Title: Identification of aflatoxin contamination in corn kernels based on near infrared hyperspectral imaging

item TAO, FEIFEI - Mississippi State University
item YAO, HAIBO - Mississippi State University
item HRUSKA, ZUZANA - Mississippi State University
item KINKAID, RUSSELL - Mississippi State University
item Rajasekaran, Kanniah - Rajah

Submitted to: Meeting Abstract
Publication Type: Abstract Only
Publication Acceptance Date: 12/18/2020
Publication Date: N/A
Citation: N/A

Interpretive Summary:

Technical Abstract: Aflatoxin contamination in agricultural and food products is a global food safety concern.

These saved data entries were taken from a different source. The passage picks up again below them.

/-- A page that stands without a contribution is contributed later (R415, R441): the first of a composition, in ascending page
order. One whose contribution was refused is sent again as it was. -/
def State.contributeLater (s : State) (c : Nat) : State :=
  let bare (y : Ctx × Nat × Nat × Page) : Bool :=
    let d := y.2.2.2.desc
    d.valid && !d.borrowed && d.tier == 0 && !y.2.2.2.pmap.valid && (s.frame? d.frame).isSome &&
      !s.inFlight fun p => match p with | .parity _ _ _ _ key true => key == d.frame | _ => false
  let first := ((s.compPages c).filter bare).foldl (fun (b : Option (Ctx × Nat × Nat × Page)) y =>
    match b with
    | none => some y
    | some x => if y.2.2.1 < x.2.2.1 then some y else some x) none
  match s.ringCfg c, first with
  | some g, some (k, stream, page, p) =>
    let mine := s.rel.pframes.filter fun x => x.key == p.desc.frame
    if mine ≠ [] then
      mine.foldl (fun (s : State) x => s.sendContrib c g x (.parity k.job k.ctx stream page p.desc.frame true)) s
    else match k.strm? stream, s.frame? p.desc.frame with
      | some x, some f =>
        let (pm, s) :=
          s.tryContribute c k.job k.ctx stream page p.desc.frame p.desc.gen 0 (rawPage x.kfmt x.vfmt x.scale x.latent f.toks)
        s.setPage k.job k.ctx stream page fun p => { p with pmap := pm.getD p.pmap }
      | _, _ => s
  | _, _ => s

/-- Tamp the candidates of a composition in ascending (pseudo-channel, address) order, up to a number of bytes (R102). -/
def State.tampRun (s : State) (c : Nat) : Nat → Nat → State
  | 0, _ => s
  | n + 1, bytes =>
    match s.nextTamp c with
    | none => s
    | some x =>
      if bytes < x.2.2.2.2.2 then s else (s.tampGo x.1 x.2.1 x.2.2.1 x.2.2.2.1).tampRun c n (bytes - x.2.2.2.2.2)

/-- The work of a MIGRATE slot (R239, R253, R254, R256): what requests attended is promoted, cold pages are demoted, and the flash channels
are reclaimed. -/
def State.migrateRun (s : State) (c n : Nat) : State :=
  let mine := s.tier.attended.filter fun a => (s.ctx? a.1 a.2.1).elim false fun k => k.comp == c
  let s := mine.foldl (fun (s : State) a => s.promote a.1 a.2.1 a.2.2.1 a.2.2.2) s
  let s := (List.range n).foldl (fun (s : State) _ => s.demote c) s
  (s.flashOf c).foldl (fun (s : State) ch => s.reclaim c ch) s

/-- The work that a slot's start begins, by class. Classes of requests start none here: each runs at its dispatch; a RECALL slot lets the
recalls of its composition begin (R250). A slot of a composition that does not serve runs as RESERVE (R62). -/
def State.slotWork (s : State) (slot : Nat) (e : Slot) : State :=
  let bytes := e.bytes * 64
  if !s.compServes e.comp then s
  else match e.opclass with
    | 4 => s.flushSlot slot e
    | 5 => s.streamSlot slot e
    | 6 => s.recallSlot e.comp
    | 8 =>
      if s.leaving e.comp = [] then s.tampRun e.comp (bytes / 512) bytes
      else (List.range (bytes / 512)).foldl (fun (s : State) _ => s.relocate e.comp) s
    | 9 => s.scrubBytes e.comp bytes
    | 10 => (s.migrateRun e.comp (bytes / 512)).reseal e.comp bytes
    | 11 =>
      let s := (List.range 64).foldl (fun (s : State) n => s.startPiece e.comp n) s
      (List.range (bytes / 512)).foldl (fun (s : State) _ => s.contributeLater e.comp) s
    | _ => s

/-- Whether a request of an arrival Phase belongs to the slot of this layer, or to the one of an earlier layer (R62). -/
def State.sameRun (s : State) (now : Bool) (p : Phase) : Bool := s.inLayer p == now

/-- A section waits for its slot, not yet run. -/
def Sec.waitsIn (x : Sec) (slot : Nat) : Bool := x.slot == some slot && !x.running && x.block.isNone

/-- The unstarted requests of a slot that overran go on as best-effort work, each recorded (R62): those of the slot in this layer, or in an
earlier one. -/
def State.evict (s : State) (now : Bool) (slot over_ : Nat) : State :=
  let cls := (s.slots.find? fun e => e.1 == slot).elim 0 (·.2.opclass)
  let note (s : State) (src : Source) (job comp : Nat) (tag : BitVec 32) : State :=
    s.breach 6 (some slot) cls comp over_ job (sourceNode s src) tag.toNat
  let waits (x : Sec) : Bool := x.waitsIn slot && s.sameRun now x.arrive
  let reqs := s.rq.reqs.filter fun r => r.secs.any waits
  let srch := s.rq.searches.filter fun x => x.slot == some slot && !x.running && s.sameRun now x.arrive
  let ops := s.pg.opq.filter fun p => p.slot == some slot && s.sameRun now p.arrive
  let s := reqs.foldl (fun (s : State) (r : Req) =>
    (note s r.src r.job r.comp r.req.env.tag).setReq r.id fun (r : Req) =>
      { r with secs := r.secs.map fun (x : Sec) => if waits x then { x with slot := none, breach := some 6 } else x }) s
  let s := srch.foldl (fun (s : State) (x : Search) =>
    (note s x.src x.job x.comp x.req.env.tag).setSearch x.id fun (x : Search) => { x with slot := none, breach := some 6 }) s
  let s := ops.foldl (fun (s : State) (p : PendOp) =>
    let (job, comp) := s.sourceOf p.src
    note s p.src job comp p.req.env.tag) s
  s.setPg fun g => { g with opq := mapIf (fun (p : PendOp) => ops.contains p) (fun (p : PendOp) => { p with slot := none, breach := some 6 }) g.opq }

/-- Whether a request that a slot admitted is running now. -/
def State.slotBusy (s : State) (now : Bool) (slot : Nat) : Bool :=
  (s.rq.reqs.any fun r => r.secs.any fun x => x.slot == some slot && x.running && x.block.isNone && s.sameRun now x.arrive)
    || s.rq.searches.any fun x => x.slot == some slot && x.running && s.sameRun now x.arrive

/-- Whether a request that a slot admitted waits to be run. -/
def State.slotWaits (s : State) (slot : Nat) : Bool :=
  (s.rq.reqs.any fun r => r.secs.any fun x => x.waitsIn slot) || (s.rq.searches.any fun x => x.slot == some slot && !x.running)
    || s.pg.opq.any fun p => p.slot == some slot

/-- The earlier slots of the layer that share tiles with a slot and have started. -/
def State.sharers (s : State) (slot : Nat) (e : Slot) : List (Nat × Slot) :=
  s.slotsNow.filter fun a => a.1 != slot && (a.2.tiles &&& e.tiles) != 0 && decide (a.2.start < e.start) && (s.slotRun a.1).started

/-- The slots of an earlier layer that share tiles with a slot and that a mark found at work. -/
def State.sharersOver (s : State) (e : Slot) : List SlotRun :=
  s.sch.carry.filter fun r => (s.slots.find? fun a => a.1 == r.slot).elim false fun a => (a.2.tiles &&& e.tiles) != 0

/-! ### The level of the core current (R449 to R451) -/

/-- The core current that slots draw at full rate while the other tiles are idle, in amperes (R450). -/
def levelOf (es : List Slot) : Nat :=
  (es.map fun e => Config.slotCurrent e.opclass (tileCount e.tiles)).sum + Config.idleCurrent (48 - (es.map fun e => tileCount e.tiles).sum)

/-- The slots at work: those of the layer, and those that marks found at work. -/
def State.atWork (s : State) : List Slot :=
  (s.slotsNow.filter fun e => (s.slotRun e.1).started && !(s.slotRun e.1).ended).map (·.2) ++
    (s.sch.carry.filter fun r => !r.ended).filterMap fun r => (s.slots.find? fun e => e.1 == r.slot).map (·.2)

/-- The next slot to start, of this layer or the one after, with the ticks to its START − 2 (R451). -/
def State.nextStart (s : State) : Option (Nat × Slot) :=
  let tick := phTick s.phase
  let here := (s.slotsNow.filter fun e => !(s.slotRun e.1).started && decide (tick ≤ e.2.start)).map fun e => (e.2.start - tick - 2, e.2)
  let there := (s.slotsIn 1).map fun e => (s.period - tick + e.2.start - 2, e.2)
  (here ++ there).foldl (fun (b : Option (Nat × Slot)) x => match b with
    | none => some x
    | some y => if x.1 < y.1 then some x else some y) none

/-- Ticks of a change of the core current by so many amperes at the slope limit (R449). -/
def State.slopeTicks (s : State) (amps : Nat) : Nat := (amps * 250 + max 1 s.pwr.slew - 1) / max 1 s.pwr.slew

/-- Whether the level, once lowered, can be raised again to the next slot's level by that slot's START − 2 (R451). -/
def State.fallsInTime (s : State) (low : Nat) : Bool :=
  s.nextStart.elim true fun x => decide (s.slopeTicks (s.pwr.level - low) + s.slopeTicks (levelOf (x.2 :: s.atWork) - low) ≤ x.1)

/-- What the work at hand requires of the level (R451): what it draws, and in the step barrier no less than the most that a slot of layer 0 of
the next step draws; log entry 155. -/
def State.levelNeeded (s : State) : Nat :=
  let now := levelOf s.atWork
  if s.phs.reported then (s.slotsIn 1).foldl (fun m e => max m (levelOf [e.2])) now else now

/-- The energy of the ballast that has held the level since it was last counted (R449, R465): PD 0x2020.03. How much of it best-effort work
took is not told. -/
def State.ballastSpent (s : State) : State :=
  let mj := if s.pwr.ballast then s.pwr.excess * s.boot.mv * (s.timer - s.pwr.excessAt) / 4000000000 else 0
  { s.countBy 0x2020 3 mj with pwr := { s.pwr with excessAt := max s.pwr.excessAt s.timer } }

/-- The governor settles the level (R451, R453): raised to what is required; lowered to it where the hold test allows, or where the power limit
has the hold given up; else held. -/
def State.govern (s : State) : State :=
  let s := s.ballastSpent
  let need := s.levelNeeded
  let level := if s.pwr.level ≤ need || s.pwr.cap || s.fallsInTime need then need else s.pwr.level
  { s with pwr := { s.pwr with level, excess := level - levelOf s.atWork } }

/-! ### The start and the end of a slot (R53, R60, R62) -/

/-- Ticks by which the work of an earlier slot holds the tiles past its reserved span: of this layer, or of one that a mark found at work. -/
def State.overBy (s : State) (slot : Nat) (e : Slot) : List (Nat × Slot × Nat) :=
  let now := s.tickOf s.phase
  let near := (s.sharers slot e).map fun a => (a.1, a.2, phTick s.phase - (a.2.start + a.2.span))
  let far := ((s.sharersOver e).filter fun r => r.slot != slot).filterMap fun r =>
    (s.slots.find? fun a => a.1 == r.slot).map fun a => (r.slot, a.2, (s.ticksTo r.fin now).toNat)
  near ++ far

/-- The records of a start that an overrun delayed (R62): INHERITED against the slot, and OVERRUN against each slot whose request completed
after its span, unless the completion itself has been recorded. -/
def State.inherit (s : State) (slot : Nat) (e : Slot) (delay : Nat) : State :=
  let told (n : Nat) : Bool := (s.slotRun n).told || s.sch.carry.any fun r => r.slot == n && r.told
  let late (n : Nat) : Bool := (s.slotRun n).late || s.sch.carry.any fun r => r.slot == n && r.late
  let s := s.breach 7 (some slot) e.opclass e.comp delay (s.jobOf e.comp) s.nodeId 0
  ((s.overBy slot e).filter fun a => late a.1 && !told a.1).foldl (fun (s : State) a =>
    (s.breach 6 (some a.1) a.2.1.opclass a.2.1.comp a.2.2 (s.jobOf a.2.1.comp) s.nodeId 0).tellOver a.1) s

/-- Whether the request that an earlier slot, of this layer or of one that a mark found at work, is executing still holds tiles of a slot. -/
def State.kept (s : State) (slot : Nat) (e : Slot) : Bool :=
  ((s.sharers slot e).any fun a => s.slotBusy true a.1) ||
    (s.sharersOver e).any fun r => r.slot != slot && s.slotBusy false r.slot

/-- The slot that an overrun kept from starting in an earlier layer starts (R62). -/
def State.startLate (s : State) (r : SlotRun) (e : Slot) : State :=
  let s := (s.sharersOver e).foldl (fun (s : State) x =>
    if x.slot = r.slot then s else s.evict false x.slot (s.ticksTo x.fin (s.tickOf s.phase)).toNat) s
  let s := s.inherit r.slot e ((s.ticksTo r.fin (s.tickOf s.phase)).toNat + e.span)
  let s := { s with sch := { s.sch with
    carry := mapIf (fun x => x.slot == r.slot) (fun x => { x with started := true, since := s.timer }) s.sch.carry } }
  (s.slotWork r.slot e).drainOps.govern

Near infrared hyperspectral imaging over the 900-2500 nm spectral range was investigated for its potential to identify post-harvest aflatoxin contamination in corn kernels, in a rapid and non-destructive manner. A total of 600 kernels were included with 3 treatments, namely, 200 kernels inoculated with Aspergillus flavus AF13 (aflatoxigenic) strain, 200 kernels inoculated with Aspergillus flavus AF36 (non-aflatoxigenic) strain and 200 kernels inoculated with sterile distilled water as control. One hundred kernels from each treatment were incubated for 5 and 8 days, to obtain samples with various levels of contamination, confirmed with toxin analysis. The mean spectrum of each kernel was extracted from the endosperm side and used for developing the partial least-squares discriminant analysis (PLS-DA) model. Based on the classification threshold of 20 ppb, the established full spectral PLS-DA model achieved prediction accuracies of 92.1% and 77.8% for the aflatoxin-negative class and -positive class, respectively. The corresponding overall prediction accuracy was 88.7%. Simplification of full spectral model was also conducted by selecting the most informative spectral features. The results indicated the usefulness of near infrared hyperspectral imaging in identifying aflatoxin-contaminated corn kernels and the possibility of developing a low-cost multispectral screening system. Visualization of aflatoxin contamination map is also presented in this study.